Problem – In the listing below, find the line containing "order (R140) -/" and the line containing "let earlier := s.jobs.filter fun j". Repeat exactly those two lines and every line between them, nothing more.

Start of Block

-- ==== Sys2Proof/Machine/Engine.lean ====
section
/-! DEFINITION. What engine jobs and matrix operations share: arming (R72), static access checks (R361), footprints (R169 to
R171), the order of side-port accesses (R140), pauses (R152, R362) and completion (R165, R69, R191). -/

namespace Sys2Proof.Machine

/-! ## Arming (R72) -/

/-- The check of arming on a term: the task owns it, and its target is the engine. -/
def armCheck (i : Instr) (tgt : Nat) (term : Option Nat) : M Unit := do
  match term with
  | none => pure ()
  | some n => do
    let t ← getT
    let s ← getS
    let e := (s.hive t.hive).term n
    check (decide (e.owner = some t.id) && e.tgt == tgt) cILLFN (iword i)

/-- The effect of arming: with a pulse pending the job starts at once. The term on which it is armed from then on. -/
def armTake (term : Option Nat) : M (Option Nat) := do
  match term with
  | none => pure none
  | some n => do
    let t ← getT
    let s ← getS
    let h := s.hive t.hive
    let e := h.term n
    if 0 < e.pend then do
      setS (s.setHive { h with terms := h.terms.set n { e with pend := e.pend - 1 } })
      pure none
    else pure (some n)

/-- Both. -/
def armTrigger (i : Instr) (tgt : Nat) (term : Option Nat) : M (Option Nat) := do
  armCheck i tgt term
  armTake term

/-! ## Checks at issue -/

/-- Checks 2 to 6 of R134. -/
def checkStatic (h : Handle) (o n : Nat) (acc : Acc) (al : Nat) : M Nat := do
  let a := h.addr o
  checkBound h o n
  if acc = .read then honeyUsable h o
  checkPerm h acc a
  check (a % al == 0) cALIGN (w64 a)
  if acc = .write ∨ acc = .atomic then checkWritable h a n
  pure a

/-- Runs checks over a list of elements, the first failure being raised. -/
def checkEach {α : Type} (f : α → M Unit) : List α → M Unit
  | [] => pure ()
  | x :: xs => do f x; checkEach f xs

/-! ## Footprints (R169, R170) -/

/-- The words of a region entry: offset, length, handle, reserved byte (R169). -/
def regionFields (b : List Byte) : Nat × Nat × Nat × Nat :=
  (leNat (b.take 8), leNat ((b.drop 8).take 6), leNat ((b.drop 14).take 1), leNat ((b.drop 15).take 1))

/-- The regions of a set's entries from entry `k` on, resolved through the task's handles. -/
def readRegions (setNo : Nat) (b : List Byte) : Nat → Nat → M (List Region)
  | _, 0 => pure []
  | k, n + 1 => do
    let (o, len, hn, rsv) := regionFields ((b.drop (16 * k)).take 16)
    check (rsv == 0 && decide (o < 2 ^ 56)) cFOOT (w64 setNo)
    let rest ← readRegions setNo b (k + 1) n
    if len = 0 then pure rest
    else do
      let t ← getT
      let p ← getP
      let s ← getS
      match s.handle? (t.ctx p) p hn with
      | (none, _) => trap cFOOT (w64 setNo)
      | (some h, s) => do
        setS s
        pure (⟨h.space, t.id, h.addr o, len, decide (8 ≤ k)⟩ :: rest)

/-- The footprint set of a job, read at issue (R169). -/
def footprintSet (setNo : Nat) : M (List Region) := do
  let p ← getP
  let l ← getL
  check (decide (setNo < l.fpcnt)) cFOOT (w64 setNo)
  let s ← getS
  match State.devRead p (l.fptab + 256 * setNo) 256 s with
  | .error _ => trap cFOOT (w64 setNo)
  | .ok (b, s) => do
    setS s
    check (!anyBad b) cHBMUE (w64 ((l.fptab + 256 * setNo + b.findIdx (·.2)) % 2 ^ 56))
    readRegions setNo (bytesOf b) 0 16

/-- A job may make its accesses: it is not armed, and no earlier job holds it (R72, R170). -/
def State.jobFree (s : State) (j : Job) : Bool := j.armed.isNone && !(s.jobs.any fun k => j.waitsFor k)

/-- Whether an engine may read a byte: it lies in a region of the set; HSRD and KVAPP have no set (R171). -/
def Job.mayRead (j : Job) (sp : Space) (a : Nat) : Bool := !j.tracked || j.regions.any fun r => r.holds sp j.task a

/-- Whether an engine may write a byte: it lies in a write region (R171). -/
def Job.mayWrite (j : Job) (sp : Space) (a : Nat) : Bool := !j.tracked || j.regions.any fun r => r.write && r.holds sp j.task a

/-- The first of `n` bytes that fails a test. -/
def firstOutside (ok : Nat → Bool) (a : Nat) : Nat → Option Nat
  | 0 => none
  | n + 1 => if ok (a % 2 ^ 56) then firstOutside ok (a + 1) n else some (a % 2 ^ 56)

/-- What a job captures at issue of an object at which it is to arrive (R172, R173): MEM.PROT where an object cannot lie, and BGEN by a
strong load at PKG scope. An object in a window of HOST, HONEY or COMBLIN space is refused (DEDUCED, log 50). -/
def captureArrival : Option (Handle × Nat) → M (Option Arrival)
  | none => pure none
  | some (h, o) => do
    let a := h.addr o
    check (h.bar && a % 64 == 0 && decide (o + 64 ≤ h.bound) && (h.space == .hbm || h.space == .pool)) cPROT (w64 a)
    let a ← barrierAccess h o true
    let ph ← physOf h a
    let l ← readBytes h true false .read a 8
    raiseBad h a l
    pure (some { handle := h, addr := a, phys := ph.getD a, gen := leNat (bytesOf l) })

/-- Issues a job (R362, R170, R165): counted in its class, tracked by its stack; it stalls where one of the two is full. `obj` is the
object at which it is to arrive, a handle and an offset (DEDUCED, log 50). -/
def issueJob (kind : JobKind) (cls : Class) (input armed : Option Nat) (regions : List Region) (promise : Option Nat)
    (dues : List (Nat × Word)) (obj : Option (Handle × Nat) := none) : M Nat := do
  let arrival ← captureArrival obj
  let t ← getT
  let s ← getS
  let j : Job :=
    { id := s.nextJob, task := t.id, vf := t.vf, launch := t.launch, stack := dieOf t.hive, hive := t.hive, kind := kind, cls := cls,
      input := input, armed := armed, regions := regions, promise := promise, rebased := none, paused := none, pausedAt := 0,
      progress := 0, dues := dues, flags := 0, arrival := arrival }
  let others := s.jobs.filter fun k => k.tracked && k.stack == j.stack
  if j.tracked && decide (Config.jobsPerStack ≤ others.length) then stallFor others
  else if 65535 ≤ t.counter cls then stallFor (s.jobs.filter fun k => k.task == t.id && k.cls == cls)
  else do
    setS { s with jobs := s.jobs ++ [j], nextJob := s.nextJob + 1 }
    modT fun u => u.count cls
    pure j.id

/-! ## Side-port accesses of engines in program order (R140) -/

/-- A matrix operation's columns are free of the accesses of jobs issued before it. -/
def State.mxColumnsFree (s : State) (t : Task) (o : MxOp) : Bool :=
  let earlier := s.jobs.filter fun j => j.task == t.id && decide (j.id < o.since)
  let w := earlier.flatMap fun j => j.kind.writesCols t
  !(meets (o.kind.readsCols t) w || meets (o.kind.writesCols t) w ||
    meets (o.kind.writesCols t) (earlier.flatMap fun j => j.kind.readsCols))

/-- A job's columns are free of the accesses of earlier jobs and matrix operations. -/
def State.jobColumnsFree (s : State) (t : Task) (j : Job) : Bool :=
  let earlier := s.jobs.filter fun k => k.task == t.id && decide (k.id < j.id)
  let ops := t.mx.queue.filter fun o => decide (o.since ≤ j.id)
  let w := (earlier.flatMap fun k => k.kind.writesCols t) ++ ops.flatMap fun o => o.kind.writesCols t
  !(meets j.kind.readsCols w || meets (j.kind.writesCols t) w ||
    meets (j.kind.writesCols t) ((earlier.flatMap fun k => k.kind.readsCols) ++ ops.flatMap fun o => o.kind.readsCols t))

/-! ## Pauses (R152, R362) -/

/-- The cause that a paused engine's notice carries: MEM.LPF for a read, MEM.SPF for a write (R362); nothing when the end is
not one that pauses. -/
def Stop.pauses (acc : Acc) : Stop → Option (Nat × Nat)
  | .page _ a => some (if acc = .read then cLPF else cSPF, a)
  | .trap c v => if c = cPROT then some (if acc = .read then cLPF else cSPF, v.toNat) else none
  | _ => none

/-- A read or write of an engine ends in a pause, which its notice reports as the given access. -/
def asAcc {α : Type} (acc : Acc) (m : M α) : M α := fun s =>
  match m s with
  | .error e => .error (match e.pauses acc with | some (c, a) => .page c a | none => e)
  | .ok r => .ok r

/-- The notice of a paused engine (R362), which concerns its task (R197). -/
def Task.engineNotice (t : Task) (cause addr : Nat) : Notice :=
  { t.notice cause 0xFFFFFFFF (w64 addr) with engine := true, task := some t.id }

/-- A job pauses, and its notice is raised. -/
def State.pauseJob (s : State) (j : Job) (cause addr : Nat) : State :=
  let s := s.setJob { j with paused := some (cause, addr), pausedAt := s.cycle.toNat }
  match s.task? j.task with
  | some t => s.raiseNotice t.vf (t.engineNotice cause addr)
  | none => s

/-- Runs an engine's accesses for a task. -/
def engineRun {α : Type} (s : State) (t : Task) (m : M α) : Except Stop (α × State) :=
  match m { s with cur := some t.id } with
  | .error e => .error e
  | .ok (v, s') => .ok (v, { s' with cur := s.cur })

/-- A task is ending: what it issued runs to completion (R204, R426), and then its notices are written. -/
def Task.isEnding (t : Task) : Bool :=
  match t.wait with
  | some (.ending ..) => true
  | some .leaving => true
  | _ => false

/-- What a task's operations complete is applied at once: the task is in its VLC, or it ends where it is. -/
def Task.present (t : Task) : Bool := decide (t.place = .vlc) || t.isEnding

/-- The engines of a task work: it is in its VLC, or it is ending, and no stop is asked for (R185, R426). -/
def Task.working (t : Task) : Bool := t.present && t.stop.isNone

/-! ## Completion (R165, R69, R191) -/

/-- A pulse of a task's completed operation: applied in its hive, or, while the task is swapped out, kept for the restore. -/
def State.pulseFor (s : State) (t : Task) (input : Nat) : State :=
  if t.present then s.pulse t.hive t.id input else s.setTask { t with latePulses := t.latePulses ++ [input] }

/-- The number under which a class is kept for the restore. -/
def Class.code : Class → Nat
  | .ld => 0 | .st => 1 | .cp => 2 | .mx => 3

/-- A task's operation of a class completes: its counter falls, its flags and faults become due, those of class 7 are logged (R198), and
its pulse is applied; of a task that is swapped out, counter and pulse wait for the restore (R191). -/
def State.completeFor (s : State) (t : Task) (cls : Class) (input : Option Nat) (flags : Flags) (dues : List (Nat × Word)) :
    State :=
  let t := { t with dueFlags := t.dueFlags ||| flags, dues := t.dues ++ dues }
  let t := if t.present then t.uncount cls else { t with lateDone := t.lateDone ++ [cls.code] }
  let s := (s.setTask t).logDues dues
  match input with
  | some n => s.pulseFor t n
  | none => s

/-- A job leaves the machine. -/
def State.dropJob (s : State) (id : Nat) : State := { s with jobs := s.jobs.filter (·.id != id) }

/-- The accesses of a job are made, and its arrival is all that is left of it. -/
def Job.arriving (j : Job) : Bool := match j.arrival with | some a => a.stage != .before | none => false

/-- A job with an identity that still has accesses to make. -/
def State.workJob? (s : State) (id : Nat) : Option Job := (s.job? id).filter fun j => !j.arriving

/-- The tag of a job's BAREVT: no task has it, so that its answer completes no instruction. -/
def Job.tag (j : Job) : Nat := 2 ^ 32 + j.id

/-- The event of an arrival at the object's home slice (R173); at a corrupt object SYNC.BARCORRUPT, due at a WAIT (R199). -/
def arriveFor (a : Arrival) : M (List (Nat × Word)) := do
  let l ← asAcc .write (readBytes a.handle true false .atomic a.addr 64)
  match badDue a.handle a.addr l with
  | some d => pure [d]
  | none =>
    match barrierApply (bytesOf l) (.arrive a.gen) with
    | none => pure [(cBARCORRUPT, w64 a.addr)]
    | some (b, st) => do
      asAcc .write (writeBytes a.handle true false .atomic a.addr b)
      let s ← getS
      setS (s.releaseWaiters a.phys (.arrive a.gen) st s.tasks)
      pure []

/-- A job is complete (R165). -/
def State.endJob (s : State) (j : Job) : State :=
  match s.task? j.task with
  | none => s.dropJob j.id
  | some t => (s.dropJob j.id).completeFor t j.cls j.input j.flags j.dues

End of Block

Solved exercise –
/-! ## Side-port accesses of engines in program order (R140) -/

/-- A matrix operation's columns are free of the accesses of jobs issued before it. -/
def State.mxColumnsFree (s : State) (t : Task) (o : MxOp) : Bool :=
  let earlier := s.jobs.filter fun j => j.task == t.id && decide (j.id < o.since)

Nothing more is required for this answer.